Companies that choose to ignore open source software (OSS) do so at their own risk, according to a new report from
IT research firm The 451 Group.
The report, which examined a group of 15 software vendors and end-user firms that are currently investing in open source, found that open source software and business strategies are a "powerful force of change" that companies can no longer afford to ignore.
While open source has the potential to bring about significant profits, the report also found a potential downside in that -- if used improperly -- open source strategies can do severe damage to software vendors' licensing schemes and to the legal definitions of intellectual property.
"Potential adopters of open source software … must weigh the risk and burden that open source imposes, in terms of choosing the right license, effectively managing communities of open source developers, assigning liability and other considerations, against the potential benefits of exploiting this development resource," Martin Schneider, business applications software analyst with the New York-based firm, said in a statement.

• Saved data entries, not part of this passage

/-- One flight (chapters 03, 05, 06, 07, 09, 10 and 14). -/
structure FlightSt where
  /-- input frames not yet consumed, in number order (01 R27, R32). -/
  frames : List Frame
  /-- number of the next frame expected (01 R31). -/
  nextNo : Nat
  /-- a frame failed its check; no later frame is applied (01 R31). -/
  frameBad : Bool
  /-- Newel cycle of the latest batch in frame memory (06 R158). -/
  lastBatch : Nat
  /-- Newel cycle of the batch that carried BOOT_DONE (06 R154). -/
  bootCycle : Option Nat
  /-- point table (05 R126). -/
  pts : Map Point
  /-- force table, used entries by entry number (05 R142). -/
  forces : Map Force
  /-- subscription table, used entries by entry number (05 R145). -/
  subs : Map Sub
  /-- grid cycle of a session's last EV_FL_NOTIFY_LAG plus 1 (05 R146). -/
  lagAt : Map Nat
  /-- scans since the point's source last updated it (05 R130). -/
  age : Map Nat
  /-- system time carried by the last TIME_MAP consumed (05 R128). -/
  mapTime : Nat
  /-- last TIME_MAP consumed (15 R405, 10 R265). -/
  map : Option TimeMap
  /-- number of the scan in progress or last run (04 R92). -/
  scan : Option Nat
  /-- grid cycle of that scan (06 R154). -/
  grid : Nat
  /-- grid cycle of the scan before (06 R157). -/
  prevGrid : Nat
  /-- grid cycle of the next scan (06 R154, R159). -/
  nextGrid : Nat
  /-- a scan is in progress (06 R153). -/
  inScan : Bool
  /-- level in progress (06 R161). -/
  level : LevelId
  /-- tasks of the level that have not yet run (06 R161). -/
  todo : List Nat
  /-- error calls served in this scan and not yet run (06 R168, R169). -/
  calls : List ErrCall
  /-- Tread state (07 R183, 06 R151). -/
  treads : Map Tread
  /-- write buffers, in write order (06 R162, R165). -/
  wrbuf : List WrEntry
  /-- error queue (06 R168). -/
  errq : List ErrCall
  /-- calls raised in the level, queued at its barrier (06 R168). -/
  raised : List ErrCall
  /-- grid cycle of the last EV_FL_ERRCALL_UNSERVED (06 R170). -/
  unservedAt : Option Nat
  /-- grid cycle of the last EV_FL_SCAN_LATE (06 R158). -/
  lateAt : Option Nat
  /-- markers, timers, counters and locals by logic word (06 R152, R173). -/
  lmem : Map W32
  /-- output image: points written through Q in this scan (06 R164). -/
  qimg : Map W32
  /-- phase-1 entries of points changed since phase 1 (06 R164). -/
  iOver : Map Point
  /-- points written during the scan (04 R93). -/
  written : List Nat
  /-- kind D fault of the scan (04 R92). -/
  det : Option Nat
  /-- tasks whose suite violation of this scan has been raised (05 R137, 06 R171). -/
  viol : List Nat
  /-- tasks whose EV_FL_TASK_FAULT of this scan has been raised (06 R166). -/
  faulted : List Nat
  /-- start kind of the start in progress (02 R58). -/
  warm : Bool
  /-- START_FALLBACK is to be called in scan 0 (06 R171). -/
  fallback : Bool
  /-- Corridor messages formed and not yet in a signalled set, REPLY messages last (04 R92). -/
  msgs : List UpMsg
  /-- Loggia requests formed and not yet in a signalled set (04 R92). -/
  reqs : List TxReq
  /-- Gallery and Loggia register writes of the scan (06 R156, 04 R575). -/
  regw : List (Nat × W32)
  /-- Jalmethen frames of the scan (04 R575). -/
  links : List (Nat × Nat × List Byte)
  /-- links up, as frames have shown (08 R225). -/
  linkUp : List Nat
  /-- links whose next POINTS is FULL (08 R225). -/
  linkFull : List Nat
  /-- links that await the first FULL POINTS after link-up (08 R225). -/
  linkRet : List Nat
  /-- value and quality last sent by port x 8,192 + export index (08 R225). -/
  linkSent : Map (W32 × Nat)
  /-- image of the previous scan's mirror (06 R175). -/
  mirror : Map (List Byte)
  /-- staged program and configuration sections (06 R152, R177). -/
  shadow : Option Cfg
  /-- previous image, held for reversion (06 R178). -/
  former : Option Cfg
  /-- ACTIVATE accepted; the switch takes place at the next snapshot (06 R177). -/
  switchDue : Bool
  /-- the scan in progress is the switching scan (06 R178). -/
  switched : Bool
  /-- memory words whose state departs from valid and free of error (03 R64). -/
  words : Map WordInfo
  /-- corrections per physical bank in the present scrub pass (03 R74). -/
  ceCount : Map Nat
  /-- evacuation in progress: logical bank and the spare bank to which it copies (03 R77). -/
  evacTo : Option (Nat × Nat)
  /-- defects that wait for the entries of a bank in evacuation: bank, word, uncorrectable (03 R76). -/
  memWait : List (Nat × Nat × Bool)
  /-- the evacuation in progress serves a bank test (03 R79). -/
  evacTest : Bool
  /-- physical bank under march test (03 R79). -/
  testing : Option Nat
  /-- retired physical banks (03 R77, R78). -/
  retired : List Nat
  /-- Treads halted whose latches await release at the scan boundary (03 R85). -/
  haltedTreads : List Nat
  /-- tick checksum of the last completed Enfilade tick (04 R93, 09 R263). -/
  chk : W64
  /-- Enfilade engine (chapter 09). -/
  enf : EnfSt
  /-- schedules (chapter 10). -/
  sch : SchedSt
  /-- mesh MAC (chapter 14). -/
  mac : MacSt
  /-- the image this flight still runs while the other has switched on line (06 R178). -/
  own : Option Cfg
  /-- count of cleared forces that scan 0 reports (02 R572, 05 R144). -/
  forcesOff : Option Nat
  /-- the mirror of the scan in progress sends every block (06 R175). -/
  fullDue : Bool
  /-- FULL was written during the scan in progress (06 R175). -/
  fullAgain : Bool
  /-- Newel cycles by which a freeze extends the scan's limit (06 R158, 04 R111). -/
  waited : Nat
  /-- by channel: land-high cycles of the last block, and energy not yet counted (12 R326, R327). -/
  chanE : Map (Nat × Nat)
  /-- by input x 32 + quantity: last energy value, and energy not yet counted (12 R331). -/
  mtrE : Map (Nat × Nat)
  /-- program version before the last switch (06 R178). -/
  oldVer : Nat
  /-- images being staged, by component (06 R152, R177). -/
  stage : Map (List Byte)
  /-- subscriptions that a switch has dropped and whose last entry is due: session, point (05 R145). -/
  dropped : List (Nat × Nat)
  /-- Gallery register values of the switching scan (11 R306). -/
  online : List (Nat × W32)
  /-- pages of the placements that the spec fixes, written since a stair transfer last copied them (04 R573). -/
  pages : List Nat
  /-- words that firmware has written as a whole: physical bank, first word, count (03 R66). -/
  ranges : List (Nat × Nat × Nat)
  /-- physical banks whose corrections have reached CETHR in the present pass (03 R74). -/
  ceDone : List Nat
  /-- physical banks whose evacuation is due and waits for the unit (03 R74, R76). -/
  evacWait : List Nat
  deriving DecidableEq, Repr

/-- FlightSt at reset. [log 7 DESIGN CHOICE] -/
def FlightSt.empty : FlightSt where
  frames := []
  nextNo := 0
  frameBad := false
  lastBatch := 0
  bootCycle := none
  pts := []
  forces := []
  subs := []
  lagAt := []
  age := []
  mapTime := 0
  map := none
  scan := none
  grid := 0
  prevGrid := 0
  nextGrid := 0
  inScan := false
  level := .idle
  todo := []
  calls := []
  treads := []
  wrbuf := []
  errq := []
  raised := []
  unservedAt := none
  lateAt := none
  lmem := []
  qimg := []
  iOver := []
  written := []
  det := none
  viol := []
  faulted := []
  warm := false
  fallback := false
  msgs := []
  reqs := []
  regw := []
  links := []
  linkUp := []
  linkFull := []
  linkRet := []
  linkSent := []
  mirror := []
  shadow := none
  former := none
  switchDue := false
  switched := false
  words := []
  ceCount := []
  evacTo := none
  memWait := []
  evacTest := false
  testing := none
  retired := []
  haltedTreads := []
  chk := 0
  enf := EnfSt.empty
  sch := SchedSt.empty
  mac := MacSt.empty
  own := none
  forcesOff := none
  fullDue := false
  fullAgain := false
  waited := 0
  chanE := []
  mtrE := []
  oldVer := 0
  stage := []
  dropped := []
  online := []
  pages := []
  ranges := []
  ceDone := []
  evacWait := []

Analysts also found that investors, software vendors and end-user companies face four common obstacles to the adoption of open source software, including a lack of enterprise-ready open source applications, a lack of available commercial grade support, general uncertainty and confusion over the many different license options.
The 451 Group said it's important for companies to develop an open source strategy because the lines between proprietary and open are becoming increasingly blurred.
"Both enterprises and vendors alike will increasingly run across open source code in software that is proprietary -- making it impossible to develop infrastructure tools and applications without open source elements as part of a hybrid approach," Schneider said.